Но Александра как-то сразу насторожилась, нехотя ответила:
– Спасибо. Надо будет, может быть, полы вечером помыть, уборку сделать, так я позову.
И Маша поняла, что приключение ее закончилось. Наскоро попрощалась и подалась домой. Шла чуть не плача, прижимая к груди пакетик с сувенирами и деньгами, и едва не прослушала, что из дома ее доносятся непривычные звуки.
Еще с дороги слышны были грохот, стук, затейливый мат, раскатистый мужской смех.
В доме крушили печку.
Маша осторожно протиснулась в кухню и чуть не заскулила от досады – по всему дому висело плотное облако белой пыли. Ничего не убрано, мебель не накрыта, двери в комнаты нараспашку. И летит, летит повсюду мелкая, въедливая пыль, оседает на недавно чистых поверхностях.
– Бог в помощь! – крепясь, поприветствовала Маша работяг.
Под чутким руководством Македонского печку громили Николай-столяр и незнакомый чернявый, усатый мужик, раздетый до пояса. На лоснящемся от пота рельефном торсе его тоже лежал сероватый налет.
Маша прямиком бросилась в спальню, закрыла за собой дверь. Уборка была неминуема. Тонким пальчиком поводила по запыленному зеркалу, получилось «Маша». А ниже привычно, как писала в детстве на всех подходящих поверхностях: «М+М=Д». От трех букв в действительности осталась только одна «М»—она, Маша.
– Ну, довольна? – гордо спросил Македонский, вваливаясь следом. Прочитал на зеркале. – Что это «Д»? У нас с тобой не «Д», у нас с тобой «Л», любовь.
Подписал наискось, через всю мутную зеркальную гладь: «Маша+Макед.=Любов». Маша не стала уточнять, что два «М» и «Д» не имеют к нему отношения, относятся только к ней, прежней Маше. Рассеянно расстегнула блузку, принялась снимать брюки. Ободренный этими действиями, Македонский повалил ее на кровать, охотно принялся снимать остальное. За неплотно прикрытой дверью раздавались чужие голоса, отвлекали Марию от всякого лиризма.
– Саша, не надо, ты грязный весь… Не надо, потом. Я тоже в душ собираюсь…

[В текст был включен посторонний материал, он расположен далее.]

/-- The frame of the controller's operations, vendor calls among them: each completes, changes no
control register, no other hart's queue, no call register but `err` and `val` of a vendor call, and no
byte of the table outside the registers it stores to. -/
def Obligations.RegionOperationsFrame : Prop :=
  ∀ (i : Instr) (s : State), isRegionOp i = true → cfgOk s.cfg = true → s.Canonical →
    ∃ t, exec i s = .next t ∧ t.cfg = s.cfg ∧ t.pmu = s.pmu ∧ t.busy = s.busy ∧
      t.handler = s.handler ∧ t.coldHart = s.coldHart ∧ t.hooks = s.hooks ∧ t.hart = s.hart ∧
      t.inputs = s.inputs ∧
      (∀ k, k ≠ s.hart → t.pendOf k = s.pendOf k ∧ t.callOf k = s.callOf k ∧ t.retOf k = s.retOf k) ∧
      (isVendorCall i = false → t.call = s.call) ∧
      (t.callOf s.hart).eid = (s.callOf s.hart).eid ∧ (t.callOf s.hart).fid = (s.callOf s.hart).fid ∧
      (t.callOf s.hart).a0 = (s.callOf s.hart).a0 ∧ (t.callOf s.hart).a1 = (s.callOf s.hart).a1 ∧
      (t.callOf s.hart).a2 = (s.callOf s.hart).a2 ∧
      (∀ k, (∀ c, ∀ r ∈ storedRegs s i, inWord (regAddr s.cfg c r) k = false) →
        Memory.read t.tbl k = Memory.read s.tbl k)

/-! ### The counter mapper -/

/-- `bind` with an index from 3 to 31 completes with that one event register of the calling hart at the
event id, unchanged and unchecked; the other 28, IDELEG, WEN and every other hart's registers keep
their values; one event (41_counter_mapper.md R161; widths by decision D35). -/
def Obligations.BindWritesOneRegister : Prop :=
  ∀ (s : State) (i e : Word) (c : Counter), cfgOk s.cfg = true → i.toNat = c.val + 3 →
    ∃ t, exec (.bind i e) s = .next t ∧
      (t.pmuOf s.hart).evtAt c = e ∧
      (∀ d, d ≠ c → (t.pmuOf s.hart).evtAt d = (s.pmuOf s.hart).evtAt d) ∧
      (t.pmuOf s.hart).ideleg = (s.pmuOf s.hart).ideleg ∧
      (t.pmuOf s.hart).wen = (s.pmuOf s.hart).wen ∧
      (∀ h, h ≠ s.hart → t.pmuOf h = s.pmuOf h) ∧
      t.trace = s.trace ++ [.csrWr s.hart (.evt c) e]

/-- An index outside 3 to 31 names no register, and `bind` with it does nothing, by decision D17
(log 24); an index inside names one (10_state.md R45, 41_counter_mapper.md R161 (c)). -/
def Obligations.BindOutsideRangeDoesNothing : Prop :=
  ∀ (i : Word),
    (3 ≤ i.toNat ∧ i.toNat ≤ 31 → ∃ c, counterOf i = some c ∧ counterIndex c = i.toNat) ∧
    (¬ (3 ≤ i.toNat ∧ i.toNat ≤ 31) → counterOf i = none ∧
      ∀ (s : State) (e : Word), cfgOk s.cfg = true →
        exec (.bind i e) s = .next { s with ret := s.ret.set s.hart.val .nothing })

/-- `reset_baseline` completes with EVT(i) = i - 2 for i = 3 to 28, the overflow delegation bit set,
and WEN all ones, on the calling hart (41_counter_mapper.md R162, R165; decisions D14, D15). -/
def Obligations.ResetBaselineValues : Prop :=
  ∀ (s : State), cfgOk s.cfg = true →
    ∃ t, exec .resetBaseline s = .next t ∧
      (∀ c : Counter, c.val + 3 ≤ 28 → ((t.pmuOf s.hart).evtAt c).toNat = c.val + 1) ∧
      (t.pmuOf s.hart).ideleg = (s.pmuOf s.hart).ideleg ||| (1#64 <<< s.cfg.ovfDelegBit.val) ∧
      (t.pmuOf s.hart).wen = BitVec.allOnes 32 ∧
      (∀ h, h ≠ s.hart → t.pmuOf h = s.pmuOf h)

/-- What a reset does not do (41_counter_mapper.md R167): EVT(29), EVT(30) and EVT(31) stay, no bit of IDELEG is cleared, no
bit of WEN is cleared. -/
def Obligations.ResetBaselineLeavesAlone : Prop :=
  ∀ (s : State), cfgOk s.cfg = true →
    ∃ t, exec .resetBaseline s = .next t ∧
      (∀ c : Counter, 29 ≤ c.val + 3 → (t.pmuOf s.hart).evtAt c = (s.pmuOf s.hart).evtAt c) ∧
      (∀ j, (s.pmuOf s.hart).ideleg.getLsbD j = true → (t.pmuOf s.hart).ideleg.getLsbD j = true) ∧
      (∀ j, (s.pmuOf s.hart).wen.getLsbD j = true → (t.pmuOf s.hart).wen.getLsbD j = true)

– Ах, грязный? – Македонский резко отпрянул. – Работал я. Печку твою долбаную строил. Значит, говоришь, грязный? Конечно, не француз какой-нибудь вонючий. Как говорится, одни лягушек едят, а другие на них женятся. Высоко ты взлетела за несколько дней, как я погляжу! Я тебе, лягушонка моя, лапки быстро пооборву.
Но тут его позвали из кухни, пришлось уйти, к Машиной радости.
«Как же я устала!»—подумала, поднимаясь с кровати, Маша.
Спроси у нее сейчас, что она имеет в виду, не ответила бы. То ли тяжелый день, то ли суету последних недель, то ли саму свою жизнь…
Глава 9. Македонский
Настоящий мачо, Бешеный Муж Александр Македонский, восседал среди ночи в одних трусах в углу кухни, там, где еще худо-бедно можно было разместиться, не изгваздавшись цементной пылью, пил чуть теплый жидкий чай с утрешней заваркой, курил и размышлял о том, куда катится его семья.
Перспектива нарисовывалась нерадужная.
Денег, реальных больших денег не предвиделось. А именно к таким он привык. По крайней мере он считал, что привык к большим деньгам. Его не устраивало, когда по рублику, тонким ручейком в подставленный ковшичек. Ему нужно было сразу и много – ведь у других-то получается сразу и много, а он что, рыжий?
Поначалу так и получалось, когда в команде таких, как он, неудавшийся хоккеист Саша Македонский держал под собой секондхендновские раскладушки, склады поношенного тряпья, идущего из Европы. Но Саше стремно было чувствовать себя обычным, рядовым исполнителем, быком, тем более при таком хозяйстве, как ношеные подштанники. Не для того Саша приехал в Питер, его манила другая, изысканная жизнь, и к такой жизни он чувствовал себя способным, именно для нее рожденным. Мама-папа не зря вложили душу в Сашино воспитание, провинциальные интеллигенты. Саша знал начатки литературы и искусства, умел правильно вести себя за столом, связно строил предложения, красиво ухаживал за женщинами и считал этого вполне достаточным для того, чтобы занимать персональный кабинет с кондиционером, носить под мышкой стильную кожаную папочку, посещать фуршеты, презентации и брифинги, где между двумя бокалами холодного шампанского, замершего в стильных длинноногих бокалах, легко решались деловые, денежные вопросы. Во всяком случае, так представлял себе Саша.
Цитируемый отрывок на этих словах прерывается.